2013/4/11 Gonzalo Vasquez <gvasquez at altiuz.cl>

> Thanks Min,
> Ok, understood. But as this code is part of a webservice (i.e. each
> request works in separate threads, and concurrently), opening a single
> socket is not an option, so I'm guessing a socket pool would help. Any
> hints/patterns/iinks on achieving such on java?
> Regards,
>   Gonzalo Vásquez Sáez
> Gerente Investigación y Desarrollo (R&D)
> Altiuz Soluciones Tecnológicas de Negocios Ltda.

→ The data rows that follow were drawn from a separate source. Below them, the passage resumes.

-- ==== Sys2Proof/Certificates/Slice0/Obligations.lean ====
section
/-! DEFINITION. The statements for the provers, by chapter of the spec: what each command does and leaves alone, what a step is, what reset leaves, and what every step keeps. -/

open Sys2Proof Sys2Proof.Machine

/-! ### Girth link and Pacer (chapter 1) -/

/-- The bytes of a Girth frame under an ALIVE value, received whole, are read back as that frame and that ALIVE value (R8, Table 1.3): no bit of TYPE, CHAN, ALIVE or the payload is lost, and the CRC of what is sent is the CRC that is tested. -/
def Obligations.GirthFrameReadsBack : Prop :=
  ∀ (f : GirthFrame) (alive : Nat), f.type < 16 → f.chan < 16 → f.payload.length ≤ 32 → alive < 256 →
    parseFrame (f.bytes alive) = some (f, alive)

/-- The timers of the Girth link put frames on the wire under the next ALIVE value (R8): an IDLE frame after 5 µs without one (R9 rule 1), a restart frame while the end counts the link down (R10 rule 1), and the frame in flight again, up to three times, where no ACK came (R9 rule 4), which `GTH_RESENDS` counts. The readings and choices it rests on: log entry 2. -/
def Obligations.GirthTimersSend : Prop :=
  (∀ s side, s.dev.isRunning = true → (s.dev.girth.at side).up = true →
    Does (.girthIdleTimer side) s fun t =>
      (t.dev.girth.at side).lastSent = GirthFrame.bytes ⟨0, 0, []⟩ (s.dev.girth.at side).nextAlive
        ∧ (t.dev.girth.at side).nextAlive = ((s.dev.girth.at side).nextAlive + 1) % 256)
  ∧ (∀ s side, s.dev.isRunning = true → (s.dev.girth.at side).up = false →
    Does (.girthRestartTimer side) s fun t =>
      (t.dev.girth.at side).lastSent = GirthFrame.bytes ⟨0, 0, [(s.dev.girth.at side).code]⟩ (s.dev.girth.at side).nextAlive
        ∧ (t.dev.girth.at side).nextAlive = ((s.dev.girth.at side).nextAlive + 1) % 256)
  ∧ (∀ s side fl, s.dev.isRunning = true → (s.dev.girth.at side).up = true → (s.dev.girth.at side).inFlight = some fl → fl.resends < 3 →
    Does (.girthAckTimeout side) s fun t =>
      (t.dev.girth.at side).lastSent = fl.frame.bytes (s.dev.girth.at side).nextAlive
        ∧ (t.dev.girth.at side).inFlight = some ⟨fl.frame, (s.dev.girth.at side).nextAlive, fl.resends + 1⟩
        ∧ t.dev.rd Ix.GTH_RESENDS = min (s.dev.rd Ix.GTH_RESENDS + 1) 0xFFFF_FFFF)

/-- A frame that reaches an end that counts the link up (R9). One in ALIVE sequence that needs an ACK, other than REG_READ, is taken and acknowledged with its ALIVE; a whole frame out of ALIVE sequence is discarded and answered with NAK, which carries the ALIVE of the last frame accepted, and kind 0x41 is posted with its direction; one whose length or CRC is wrong is discarded and answered likewise, with kind 0x40, and counted. The readings and choices it rests on: log entry 3. -/
def Obligations.GirthFrameIsTaken : Prop :=
  (∀ s side bytes f alive, s.dev.isRunning = true → (s.dev.girth.at side).up = true → parseFrame bytes = some (f, alive) →
    f.restartCode = none → alive = ((s.dev.girth.at side).rxAlive + 1) % 256 → needsAck f.type = true → f.type ≠ 2 →
    Does (.girthFrameRx side bytes) s fun t =>
      (t.dev.girth.at side).rxAlive = alive
        ∧ (t.dev.girth.at side).lastSent = GirthFrame.bytes ⟨6, 0, [alive]⟩ (s.dev.girth.at side).nextAlive
        ∧ s.Reports t [])
  ∧ (∀ s side bytes f alive, s.dev.isRunning = true → (s.dev.girth.at side).up = true → parseFrame bytes = some (f, alive) →
    f.restartCode = none → alive ≠ ((s.dev.girth.at side).rxAlive + 1) % 256 →
    Does (.girthFrameRx side bytes) s fun t =>
      (t.dev.girth.at side).rxAlive = (s.dev.girth.at side).rxAlive
        ∧ (t.dev.girth.at side).lastSent = GirthFrame.bytes ⟨7, 0, [(s.dev.girth.at side).rxAlive]⟩ (s.dev.girth.at side).nextAlive
        ∧ s.Reports t [message 0x30 0x41 (dirFrom (otherSide side))])
  ∧ (∀ s side bytes, s.dev.isRunning = true → (s.dev.girth.at side).up = true → parseFrame bytes = none →
    Does (.girthFrameRx side bytes) s fun t =>
      (t.dev.girth.at side).rxAlive = (s.dev.girth.at side).rxAlive
        ∧ (t.dev.girth.at side).lastSent = GirthFrame.bytes ⟨7, 0, [(s.dev.girth.at side).rxAlive]⟩ (s.dev.girth.at side).nextAlive
        ∧ t.dev.rd Ix.GTH_CRC_ERR_TX (if side = .saddle then 1 else 2)
            = min (s.dev.rd Ix.GTH_CRC_ERR_TX (if side = .saddle then 1 else 2) + 1) 0xFFFF_FFFF
        ∧ s.Reports t [message 0x30 0x40 (dirFrom (otherSide side))])

/-- An end that counts the link up declares it down after 20 µs without a valid frame (R9 rule 5) and after the third failed resend of one frame (rule 4): it restarts its ALIVE counter at 0 and sends restart frames whose payload names the rule (R10 rule 1), UP of `GTH_STATUS` falls, and the Rider end posts kind 0x04 with the direction toward it, or kind 0x42 with its own direction. A restart frame (R10): an end that counts the link up takes it as the other end's declaration: it goes down, repeats the payload, and the Rider end posts the kind that the payload names. Once both ends have accepted 32 restart frames in ALIVE sequence the link is up again: UP is set, DOWN_TX and DOWN_RX are cleared, and `GTH_RESTARTS` counts. The readings and choices it rests on: log entries 2, 16. -/
def Obligations.GirthLinkGoesDownAndRestarts : Prop :=
  (∀ s side, s.dev.isRunning = true → (s.dev.girth.at side).up = true →
    Does (.girthRxSilence side) s fun t =>
      (t.dev.girth.at side).up = false ∧ (t.dev.girth.at side).nextAlive = 0 ∧ (t.dev.girth.at side).code = 0xA5
        ∧ t.dev.bitOf Ix.GTH_STATUS 0 = false
        ∧ (side = .rider → t.dev.bitOf Ix.GTH_STATUS 2 = true ∧ s.Reports t [message 0x30 0x04 1])
        ∧ (side = .saddle → s.Reports t []))
  ∧ (∀ s side fl, s.dev.isRunning = true → (s.dev.girth.at side).up = true → (s.dev.girth.at side).inFlight = some fl → 3 ≤ fl.resends →
    Does (.girthAckTimeout side) s fun t =>
      (t.dev.girth.at side).up = false ∧ (t.dev.girth.at side).nextAlive = 0 ∧ (t.dev.girth.at side).code = 0x5A
        ∧ t.dev.bitOf Ix.GTH_STATUS 0 = false
        ∧ (side = .rider → t.dev.bitOf Ix.GTH_STATUS 1 = true ∧ s.Reports t [message 0x30 0x42 0])
        ∧ (side = .saddle → s.Reports t []))
  ∧ (∀ s side bytes f alive code, s.dev.isRunning = true → (s.dev.girth.at side).up = true → parseFrame bytes = some (f, alive) →
    f.restartCode = some code →
    Does (.girthRestartFrameRx side bytes) s fun t =>
      (t.dev.girth.at side).up = false ∧ (t.dev.girth.at side).code = code ∧ (t.dev.girth.at side).nextAlive = 0
        ∧ t.dev.bitOf Ix.GTH_STATUS 0 = false
        ∧ (side = .rider → s.Reports t [if code = 0x5A then message 0x30 0x42 1 else message 0x30 0x04 0]))
  ∧ (∀ s side bytes f alive code, s.dev.isRunning = true → (s.dev.girth.at side).up = false → (s.dev.girth.at (otherSide side)).up = false →
    parseFrame bytes = some (f, alive) → f.restartCode = some code → alive ≠ 0 → alive = ((s.dev.girth.at side).rxAlive + 1) % 256 →
    31 ≤ (s.dev.girth.at side).accepted → 32 ≤ (s.dev.girth.at (otherSide side)).accepted →
    Does (.girthRestartFrameRx side bytes) s fun t =>
      t.dev.girth.rider.up = true ∧ t.dev.girth.saddle.up = true
        ∧ t.dev.bitOf Ix.GTH_STATUS 0 = true ∧ t.dev.bitOf Ix.GTH_STATUS 1 = false ∧ t.dev.bitOf Ix.GTH_STATUS 2 = false
        ∧ t.dev.rd Ix.GTH_RESTARTS = min (s.dev.rd Ix.GTH_RESTARTS + 1) 0xFFFF_FFFF)

/-- The Pacer's reference and its delay lines (R9 rule 6, R20). A strobe at a count that is a multiple of 256 is recorded. A crystal that is lost while it is selected gives way, once, to the internal oscillator, and PAC 0x40 is posted; a write of `PAC_SOURCE` takes the reference it names. A delay line whose calibration fits takes over with its taps per tick, and is counted; one that does not fit leaves the other in service, and PAC 0x41 is posted. Pace changes (R18, R83, R85). An admitted request for another mode than the one in force, while no change is in progress, is answered OK and starts a change: `SUP_PACE_ACTIVE` reads 3 until Groom completes it, when the mode is in force, is shown and is counted. A failed change leaves the previous mode in force, which `SUP_PACE_REQ` then reads, and SUP 0x48 is posted with the mode asked for. A request for Walk is answered RANGE while an enabled axis has a current-loop rate above 50 kHz. The readings and choices it rests on: log entries 2, 15. -/
def Obligations.PacerAndPace : Prop :=
  (∀ s, s.dev.isRunning = true → s.now % 256 = 0 → Does .pacerStrobe s fun t => t.dev.girth.lastStrobe = s.now)
  ∧ (∀ s, s.dev.isRunning = true → s.dev.rd Ix.PAC_SOURCE = 0 → s.dev.supply.xtalLost = false →
    Does .xtalLost s fun t => t.dev.rd Ix.PAC_SOURCE_ACTIVE = 1 ∧ t.dev.supply.xtalLost = true ∧ s.Reports t [message 0x20 0x40 (s.dev.peekFree 16)])
  ∧ (∀ s, s.dev.isRunning = true → s.dev.rd Ix.PAC_SOURCE ≠ 0 ∨ s.dev.supply.xtalLost = true →
    Does .xtalLost s fun t => t.dev.supply.xtalStable = false ∧ s.Reports t [] ∧ s.dev.SameObjects t.dev [])
  ∧ (∀ s rq value, value ≤ 1 → s.admits rq Ix.PAC_SOURCE 0 = true →
    Does (.pacSourceWrite rq value) s fun t =>
      t.dev.rd Ix.PAC_SOURCE = value ∧ t.dev.rd Ix.PAC_SOURCE_ACTIVE = value ∧ t.dev.supply.xtalLost = false
        ∧ t.dev.server.answer = ⟨0, 0, []⟩)
  ∧ (∀ s taps, s.dev.isRunning = true →
    Does (.delayLineSwap taps true) s fun t =>
      t.dev.supply.delayLine ≠ s.dev.supply.delayLine ∧ t.dev.rd Ix.PAC_DL_STEPS = taps % 65536
        ∧ t.dev.rd Ix.PAC_DL_CAL_COUNT = min (s.dev.rd Ix.PAC_DL_CAL_COUNT + 1) 0xFFFF_FFFF)
  ∧ (∀ s taps, s.dev.isRunning = true →
    Does (.delayLineSwap taps false) s fun t =>
      t.dev.supply.delayLine = s.dev.supply.delayLine ∧ s.Reports t [message 0x20 0x41 (s.dev.peekFree 16)])
  ∧ (∀ s rq value, value ≤ 2 → s.admits rq Ix.SUP_PACE_REQ 0 = true → s.dev.supply.phase ≠ .service → s.dev.supply.paceTarget = none →
    (value = 0 → s.heard.tooFastForWalk = false) → (value = 2 → s.heard.gallopBarred = false) → value ≠ s.dev.supply.pace →
    Does (.paceRequest rq value) s fun t =>
      t.dev.rd Ix.SUP_PACE_REQ = value ∧ t.dev.rd Ix.SUP_PACE_ACTIVE = 3 ∧ t.dev.supply.paceTarget = some value
        ∧ t.dev.supply.pace = s.dev.supply.pace ∧ t.dev.server.answer = ⟨0, 0, []⟩)
  ∧ (∀ s rq, s.admits rq Ix.SUP_PACE_REQ 0 = true → s.dev.supply.phase ≠ .service → s.dev.supply.paceTarget = none →
    s.heard.tooFastForWalk = true →
    Does (.paceRequest rq 0) s fun t =>
      t.dev.server.answer = ⟨4, 0, []⟩ ∧ t.dev.supply = s.dev.supply ∧ s.Reports t [message 0x10 0x0A Ix.SUP_PACE_REQ])
  ∧ (∀ s mode, s.dev.isRunning = true → s.dev.supply.paceTarget = some mode → s.dev.supply.paceKept = none →
    Does .paceChangeDone s fun t =>
      t.dev.supply.pace = mode ∧ t.dev.supply.paceTarget = none ∧ t.dev.rd Ix.SUP_PACE_ACTIVE = mode % 256
        ∧ t.dev.rd Ix.SUP_PACE_CHANGES = min (s.dev.rd Ix.SUP_PACE_CHANGES + 1) 0xFFFF_FFFF)
  ∧ (∀ s mode, s.dev.isRunning = true → s.dev.supply.paceTarget = some mode →
    Does .paceFail s fun t =>
      t.dev.supply.pace = s.dev.supply.pace ∧ t.dev.supply.paceTarget = none
        ∧ t.dev.rd Ix.SUP_PACE_ACTIVE = s.dev.supply.pace % 256 ∧ t.dev.rd Ix.SUP_PACE_REQ = s.dev.supply.pace % 256
        ∧ s.Reports t [message 0x10 0x48 mode])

> Av. Nueva Tajamar 555 Of. 802, Las Condes - CP 7550099
> +56 2 335 2461
>   gvasquez at altiuz.cl
> http://www.altiuz.cl
> http://www.altiuzreports.com
>   <https://www.facebook.com/altiuz>  <http://twitter.com/altiuz> <http://www.linkedin.com/company/altiuz>
> El 11-04-2013, a las 2:44, Yu Dongmin <miniway at gmail.com> escribió:
> Hi,
> I was able to reproduce your case.
> Basically, creating and closing ZMQ socket per every message might not be
> a good practice.
> I would recommend to connect once at a program start (ex, the next line of
> ZMQ.context)
> Even though, jeromq seems to have a bug at handling frequent socket
> creation.
> jzmq also showed a 4~5 secs blocking at a stress but it resumed again but
> jeromq didn't resume after blocking.
> I'll looking into this issue further.
> Thanks
> Min
> On Apr 11, 2013, at 5:14 AM, Gonzalo Vasquez <gvasquez at altiuz.cl> wrote:
> I'm using JeroMQ. I've updated the code to a much tidier one:
> private byte[] getByte(final String table, final String name,
> final int doc_off, final int doc_len, final int comp_off,
> final int comp_len, final char compressionType) throws Exception {
> File file = new File(cacheRoot, table.substring(0, 3) + "/DOC/" + name);
> //$NON-NLS-1$
> // Context ctx = ZMQ.context(1);
> Socket req = null;
> byte[] data = null;
> try {
> req = ctx.socket(ZMQ.REQ);
> req.connect(ENDPOINT);
> // TODO Crear POJO en vez de Map
> Map<String, String> params = new HashMap<String, String>();
> params.put("path", file.getAbsolutePath());
> params.put("dOff", String.valueOf(doc_off));
> params.put("dLen", String.valueOf(doc_len));
> params.put("cOff", String.valueOf(comp_off));
> params.put("clen", String.valueOf(comp_len));
> params.put("cType", String.valueOf(compressionType));
> ByteArrayOutputStream baos = null;
> ObjectOutputStream oos = null;
> try {
> baos = new ByteArrayOutputStream();
> oos = new ObjectOutputStream(baos);
> oos.writeObject(params);
> } finally {
> params.clear();
> if (oos != null) {
> oos.close();
> }
> if (baos != null) {
> baos.close();
> }
> }
> LOG.info("Sending Request");
> req.send(baos.toByteArray(), NO_FLAGS);
> LOG.info("Request sent");
> data = req.recv();
> LOG.info("Response received");
> } finally {
> if (req != null) {
> req.disconnect(ENDPOINT);
> req.close();
> }
> }
> // ctx.term();
> return data;
> }
> But same problem arises :(
>   Gonzalo Vásquez Sáez
> Gerente Investigación y Desarrollo (R&D)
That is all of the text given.